The first measure ensures that SMSFs are not entering into Limited Recourse Borrowing Arrangements (LRBA) to circumvent the total superannuation balance (TSB) rules.
Under the measure, subsections 307-230 and a new subsection 307-231 will be added to ITAA 1997 to include a member’s share of the outstanding balance of an LRBA entered into on or after 1 July 2018 in their total superannuation balance.
A member’s TSB is based upon the value of their superannuation interests. For a retirement phase interest, this is generally the value the member would receive if they commuted their interest for a lump sum. Similarly, the value of an accumulation phase interest will usually equal the total amount that could be withdrawn or rolled over into another fund. Therefore, the liability under an LRBA currently reduces a member’s TSB by reducing the amount available for commutation or withdrawal. The new measure will cancel out this effect, so that a member’s TSB will not be affected by whether their fund has an LRBA liability or not.
The second measure is to ensure any expenditure is taken into account when determining whether the non-arm’s length income (NALI) taxation rules apply to a transaction.
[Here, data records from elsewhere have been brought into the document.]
-- ==== Sys2Proof/Laws/PerInstr.lean ====
section
/-!
SUPPORT. Facts of the instructions as syntax, one lemma per constructor: how many bytes an instruction is (R100 to R107).
-/

open Sys2Proof

/-- A command word has 7 bytes, the probe 6, every other frame 5; the port says which (R100). -/
def Sys2Proof.Laws.EncodedLength.Statement (i : Instr) : Prop :=
  (encode i).length = match i.port with
    | .host => 7
    | .tx => if i.frame?.isSome then frameLen else probeLen
    | .rx => frameLen

theorem Sys2Proof.Laws.EncodedLength.align (pa pb : Byte) (arg : Tick) :
    Sys2Proof.Laws.EncodedLength.Statement (.align pa pb arg) := rfl

theorem Sys2Proof.Laws.EncodedLength.rstclk (pa pb : Byte) (arg : Tick) :
    Sys2Proof.Laws.EncodedLength.Statement (.rstclk pa pb arg) := rfl

theorem Sys2Proof.Laws.EncodedLength.setp (pa pb : Byte) (arg : Tick) :
    Sys2Proof.Laws.EncodedLength.Statement (.setp pa pb arg) := rfl

theorem Sys2Proof.Laws.EncodedLength.setpb (pa pb : Byte) (arg : Tick) :
    Sys2Proof.Laws.EncodedLength.Statement (.setpb pa pb arg) := rfl

theorem Sys2Proof.Laws.EncodedLength.sched (pa pb : Byte) (arg : Tick) :
    Sys2Proof.Laws.EncodedLength.Statement (.sched pa pb arg) := rfl

theorem Sys2Proof.Laws.EncodedLength.rdmsg (pa pb : Byte) (arg : Tick) :
    Sys2Proof.Laws.EncodedLength.Statement (.rdmsg pa pb arg) := rfl

theorem Sys2Proof.Laws.EncodedLength.reservedOp0 (pa pb : Byte) (arg : Tick) :
    Sys2Proof.Laws.EncodedLength.Statement (.reservedOp0 pa pb arg) := rfl

theorem Sys2Proof.Laws.EncodedLength.reservedOp1 (pa pb : Byte) (arg : Tick) :
    Sys2Proof.Laws.EncodedLength.Statement (.reservedOp1 pa pb arg) := rfl

theorem Sys2Proof.Laws.EncodedLength.reservedOp2 (op pa pb : Byte) (arg : Tick) :
    Sys2Proof.Laws.EncodedLength.Statement (.reservedOp2 op pa pb arg) := rfl

theorem Sys2Proof.Laws.EncodedLength.reservedOp3 (op pa pb : Byte) (arg : Tick) :
    Sys2Proof.Laws.EncodedLength.Statement (.reservedOp3 op pa pb arg) := rfl

theorem Sys2Proof.Laws.EncodedLength.reservedOp4 (op pa pb : Byte) (arg : Tick) :
    Sys2Proof.Laws.EncodedLength.Statement (.reservedOp4 op pa pb arg) := rfl

theorem Sys2Proof.Laws.EncodedLength.reservedOp5 (op pa pb : Byte) (arg : Tick) :
    Sys2Proof.Laws.EncodedLength.Statement (.reservedOp5 op pa pb arg) := rfl

theorem Sys2Proof.Laws.EncodedLength.reservedOp6 (op pa pb : Byte) (arg : Tick) :
    Sys2Proof.Laws.EncodedLength.Statement (.reservedOp6 op pa pb arg) := rfl

theorem Sys2Proof.Laws.EncodedLength.reset (ack : Tick) :
    Sys2Proof.Laws.EncodedLength.Statement (.reset ack) := rfl

theorem Sys2Proof.Laws.EncodedLength.setports (a : BitVec 5) (b : Byte) :
    Sys2Proof.Laws.EncodedLength.Statement (.setports a b) := rfl

theorem Sys2Proof.Laws.EncodedLength.setportb (b : Byte) :
    Sys2Proof.Laws.EncodedLength.Statement (.setportb b) := rfl

theorem Sys2Proof.Laws.EncodedLength.schedule (a : BitVec 5) (at_ : Tick) :
    Sys2Proof.Laws.EncodedLength.Statement (.schedule a at_) := rfl

theorem Sys2Proof.Laws.EncodedLength.probe :
    Sys2Proof.Laws.EncodedLength.Statement .probe := rfl

theorem Sys2Proof.Laws.EncodedLength.heartbeat (x : BitVec 4) (tick : Tick) :
    Sys2Proof.Laws.EncodedLength.Statement (.heartbeat x tick) := rfl

theorem Sys2Proof.Laws.EncodedLength.input1 (x : BitVec 4) (tick : Tick) :
    Sys2Proof.Laws.EncodedLength.Statement (.input1 x tick) := rfl

theorem Sys2Proof.Laws.EncodedLength.input2 (s : BitVec 3) (x : BitVec 1) (tick : Tick) :
    Sys2Proof.Laws.EncodedLength.Statement (.input2 s x tick) := rfl

theorem Sys2Proof.Laws.EncodedLength.input3 (x : BitVec 1) (s : BitVec 3) (tick : Tick) :
    Sys2Proof.Laws.EncodedLength.Statement (.input3 x s tick) := rfl

theorem Sys2Proof.Laws.EncodedLength.portsset (b x2 : Byte) (x3 : BitVec 2) (a : BitVec 5) (x4 : Byte) :
    Sys2Proof.Laws.EncodedLength.Statement (.portsset b x2 x3 a x4) := rfl

theorem Sys2Proof.Laws.EncodedLength.portbset (b x2 : Byte) (x3 : BitVec 7) (x4 : Byte) :
    Sys2Proof.Laws.EncodedLength.Statement (.portbset b x2 x3 x4) := rfl

theorem Sys2Proof.Laws.EncodedLength.resetecho (p : Payload) :
    Sys2Proof.Laws.EncodedLength.Statement (.resetecho p) := rfl

theorem Sys2Proof.Laws.EncodedLength.schedout (a : BitVec 5) (tick : Tick) :
    Sys2Proof.Laws.EncodedLength.Statement (.schedout a tick) := rfl

theorem Sys2Proof.Laws.EncodedLength.unknown0 (b0 : Byte) (r : Payload) :
    Sys2Proof.Laws.EncodedLength.Statement (.unknown0 b0 r) := rfl

theorem Sys2Proof.Laws.EncodedLength.unknown1 (b0 : Byte) (r : Payload) :
    Sys2Proof.Laws.EncodedLength.Statement (.unknown1 b0 r) := rfl

theorem Sys2Proof.Laws.EncodedLength.unknown2 (b0 : Byte) (r : Payload) :
    Sys2Proof.Laws.EncodedLength.Statement (.unknown2 b0 r) := rfl

theorem Sys2Proof.Laws.EncodedLength.unknown3 (b0 : Byte) (r : Payload) :
    Sys2Proof.Laws.EncodedLength.Statement (.unknown3 b0 r) := rfl

theorem Sys2Proof.Laws.EncodedLength.unknown4 (b0 : Byte) (r : Payload) :
    Sys2Proof.Laws.EncodedLength.Statement (.unknown4 b0 r) := rfl

theorem Sys2Proof.Laws.EncodedLength.unknown5 (b0 : Byte) (r : Payload) :
    Sys2Proof.Laws.EncodedLength.Statement (.unknown5 b0 r) := rfl

theorem Sys2Proof.Laws.EncodedLength.unknown6 (b0 : Byte) (r : Payload) :
    Sys2Proof.Laws.EncodedLength.Statement (.unknown6 b0 r) := rfl

theorem Sys2Proof.Laws.EncodedLength.unknown7 (b0 : Byte) (r : Payload) :
    Sys2Proof.Laws.EncodedLength.Statement (.unknown7 b0 r) := rfl

theorem Sys2Proof.Laws.EncodedLength.unknown8 (b0 : Byte) (r : Payload) :
    Sys2Proof.Laws.EncodedLength.Statement (.unknown8 b0 r) := rfl
end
The measure targets scenarios where the trustees artificially bolster superannuation earnings.
The amendments ensure that non-arm’s length expenses incurred to produce assessable income are included in the entity’s non-arm’s length component (NALC). This means the income will be taxed at the top marginal rate. This will be the case whether the expenses are of a capital or revenue nature.
The measure also ensures that SMSF members that have attained a condition of release cannot circumvent the caps by withdrawing lump sums and re-contributing the funds as a loan.
Both integrity measures are minor amendments to the legislation.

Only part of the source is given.